What the task requires
Set down exactly, from the records below, the line with "a bs.length) mem_lateStores" through the line with "intro s a n es hin hoff haw hm freed", and nothing else.

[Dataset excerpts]
▬▬▬

/-- A chunk that writes leaves its values, each in the two bytes of its element (20_memory.md R72). -/
theorem readByte_storeChunk_inside {s : State} (hm : s.mem.wf = true) (hw : WritesMemory s.latched) {j : Nat} {v : Elem}
    (hv : (chunkValues s).1[j]? = some v) :
    readByte (storeChunk s).mem (s.latched.dst.toNat + (s.k + 2 * j)) = v.extractLsb' 0 8 ∧
      readByte (storeChunk s).mem (s.latched.dst.toNat + (s.k + 2 * j) + 1) = v.extractLsb' 8 8 := by
  obtain ⟨hj, hv⟩ := List.getElem?_eq_some_iff.1 hv
  have helem : readElem (storeChunk s).mem (s.latched.dst.toNat + (s.k + 2 * j)) = v := by
    rw [storeChunk_mem, if_pos ((writesDest_iff _).2 hw), ← Nat.add_assoc, readElem_writeElems hm _ _ j hj, hv]
  rw [← helem, readElem, extract_append_lo, extract_append_hi]
  exact ⟨rfl, rfl⟩

/-! ## The race rules -/

/-- Settles O58: a store, a load, a chunk, a read of STATUS and the taking of the interrupt, one after the other. -/
theorem racingAccessesAreMarkedAndReadFreeBytes : Obligations.RacingAccessesAreMarkedAndReadFreeBytes := by
  refine ⟨?store, ?load, ?chunk, ?status, ?interrupt⟩
  case store =>
    intro s a bs es hin hoff haw hm freed
    obtain ⟨hfreed, hkept⟩ := readByte_drawSpans_filtered (ps := lateStores s a bs.length) mem_lateStores
      (s := afterStore a bs (withInputs es s)) (wf_writeBytes bs a hm)
    refine ⟨_, (step_cons hin).trans (memStore_lands (s := withInputs es s) hoff haw), drawSpans_unobserved _ _, ?_,
      hfreed, hkept⟩
    rw [drawSpans_raced]
    exact afterStore_raced a bs (withInputs es s)
  case load =>
    intro s a n es hin hoff haw hm freed
    have hdrawn := loadBytes_le (withInputs es s) a n s.draws
    have hdraws := draws_le_drawSpans (lateLoads s a n) (afterLoad a n (withInputs es s))
    obtain ⟨hfreed, hkept⟩ := readByte_drawSpans_filtered (ps := lateLoads s a n) mem_lateLoads
      (s := afterLoad a n (withInputs es s)) hm
    refine ⟨_, _, (step_cons hin).trans (memLoad_answers (s := withInputs es s) hoff haw), drawSpans_unobserved _ _,
      drawSpans_reply _ _, length_loadBytes _ _ _ _, ?_, fun j hj => ?_, fun x hx => ?_, hkept⟩
    · rw [drawSpans_raced]
      exact afterLoad_raced a n (withInputs es s)
    · obtain ⟨hfree, hmem⟩ := loadBytes_get (withInputs es s) a n s.draws hj
      refine ⟨fun hx => ?_, fun hx => hmem (Bool.eq_false_iff.2 fun h => hx ((readsFree_iff _ _).1 h))⟩
      obtain ⟨d, h1, h2, h3⟩ := hfree ((readsFree_iff _ _).2 hx)
      exact ⟨d, h1, lt_of_lt_of_le h2 hdraws, h3⟩
    · obtain ⟨d, h1, h2, h3⟩ := hfreed x hx
      exact ⟨d, le_trans hdrawn h1, h2, h3⟩
  case chunk =>
    intro s hi hb hk hoff hans hl freed
    have g := geometry hi hb
    obtain ⟨hkEven, _⟩ := g.chunk hk
    obtain ⟨hfreed, hkept⟩ := readByte_drawSpans_filtered (ps := lateAccesses s) mem_lateAccesses
      (s := storeChunk s) (wf_storeChunk hi.memory)
    refine ⟨_, _, (unitStep_chunk hk).trans (chunkStep_answered hoff hans), drawSpans_frame _ _, hfreed,
      fun a ha hout => ?_, fun hw o h1 h2 ho => ?_⟩
    · rw [hkept a ha]
      refine readByte_storeChunk_outside s ?_
      rwa [drawSpans_k, storeChunk_k, ← Nat.add_assoc] at hout
    · rw [drawSpans_k, storeChunk_k] at h2
      obtain ⟨j, rfl⟩ : ∃ j, o = s.k + 2 * j := ⟨(o - s.k) / 2, by omega⟩
      obtain ⟨x, y, hget, hx, hy⟩ := chunkValues_reads hl (j := j) (by omega)
      obtain ⟨hlo, hhi⟩ := readByte_storeChunk_inside hi.memory hw hget
      rw [← g.partialAt_eq hk h1 h2] at hlo hhi
      exact ⟨x, y, hx, hy, fun h => (hkept _ h).trans hlo, fun h => (hkept _ h).trans hhi⟩
  case status =>
    intro s es hb hr hin
    refine ⟨_, step_reads hr (portAccess_reg s .status) hin, ?_⟩
    rw [readReg_state (by decide), learn_eq, if_pos ⟨rfl, hb⟩]
    rfl
  case interrupt =>
    intro s es hin hirq
    have htake : takeIrq (withInputs es s) = observeIrq (withInputs es s) := if_pos hirq
    rw [step_cons hin, event, htake, observeIrq]
    simp

end Sys2Proof.Machine
end

section
/-! PROOFS. The encoding: the fields of a word and the word of its fields, the codes of the fields, decoding by the operation, and the round trip (30_encoding.md R101 to R107, R109). -/

namespace Sys2Proof

open Sys2Proof.Machine

/-! ## The fields of a word (30_encoding.md R101, R107) -/

theorem toNat_fieldOp (w : Word) : (fieldOp w).toNat = w.toNat % 16 := by
  simp [fieldOp]

theorem toNat_fieldMode (w : Word) : (fieldMode w).toNat = w.toNat / 16 % 4 := by
  simp [fieldMode, Nat.shiftRight_eq_div_pow]

theorem toNat_fieldEng (w : Word) : (fieldEng w).toNat = w.toNat / 256 % 8 := by
  simp [fieldEng, Nat.shiftRight_eq_div_pow]

theorem toNat_fieldGran (w : Word) : (fieldGran w).toNat = w.toNat / 4096 % 2 := by
  simp [fieldGran, Nat.shiftRight_eq_div_pow]

theorem mulZeroBits_iff (w : Word) :
    mulZeroBits w = true ↔ w.toNat / 64 % 4 = 0 ∧ w.toNat / 2048 % 2 = 0 ∧ w.toNat / 8192 = 0 := by
  have hw := w.isLt
  simp only [mulZeroBits, Bool.and_eq_true, beq_iff_eq, ← BitVec.toNat_inj, BitVec.extractLsb'_toNat,
    BitVec.ofNat_eq_ofNat, BitVec.toNat_ofNat, Nat.shiftRight_eq_div_pow]
  omega

/-! ## The word of its fields (30_encoding.md R101) -/

theorem toNat_append_eq_add {m n : Nat} (x : BitVec m) (y : BitVec n) :
    (x ++ y).toNat = x.toNat * 2 ^ n + y.toNat := by
  rw [BitVec.toNat_append, ← Nat.shiftLeft_add_eq_or_of_lt y.isLt, Nat.shiftLeft_eq]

▬▬▬

Task response
    obtain ⟨hfreed, hkept⟩ := readByte_drawSpans_filtered (ps := lateStores s a bs.length) mem_lateStores
      (s := afterStore a bs (withInputs es s)) (wf_writeBytes bs a hm)
    refine ⟨_, (step_cons hin).trans (memStore_lands (s := withInputs es s) hoff haw), drawSpans_unobserved _ _, ?_,
      hfreed, hkept⟩
    rw [drawSpans_raced]
    exact afterStore_raced a bs (withInputs es s)
  case load =>
    intro s a n es hin hoff haw hm freed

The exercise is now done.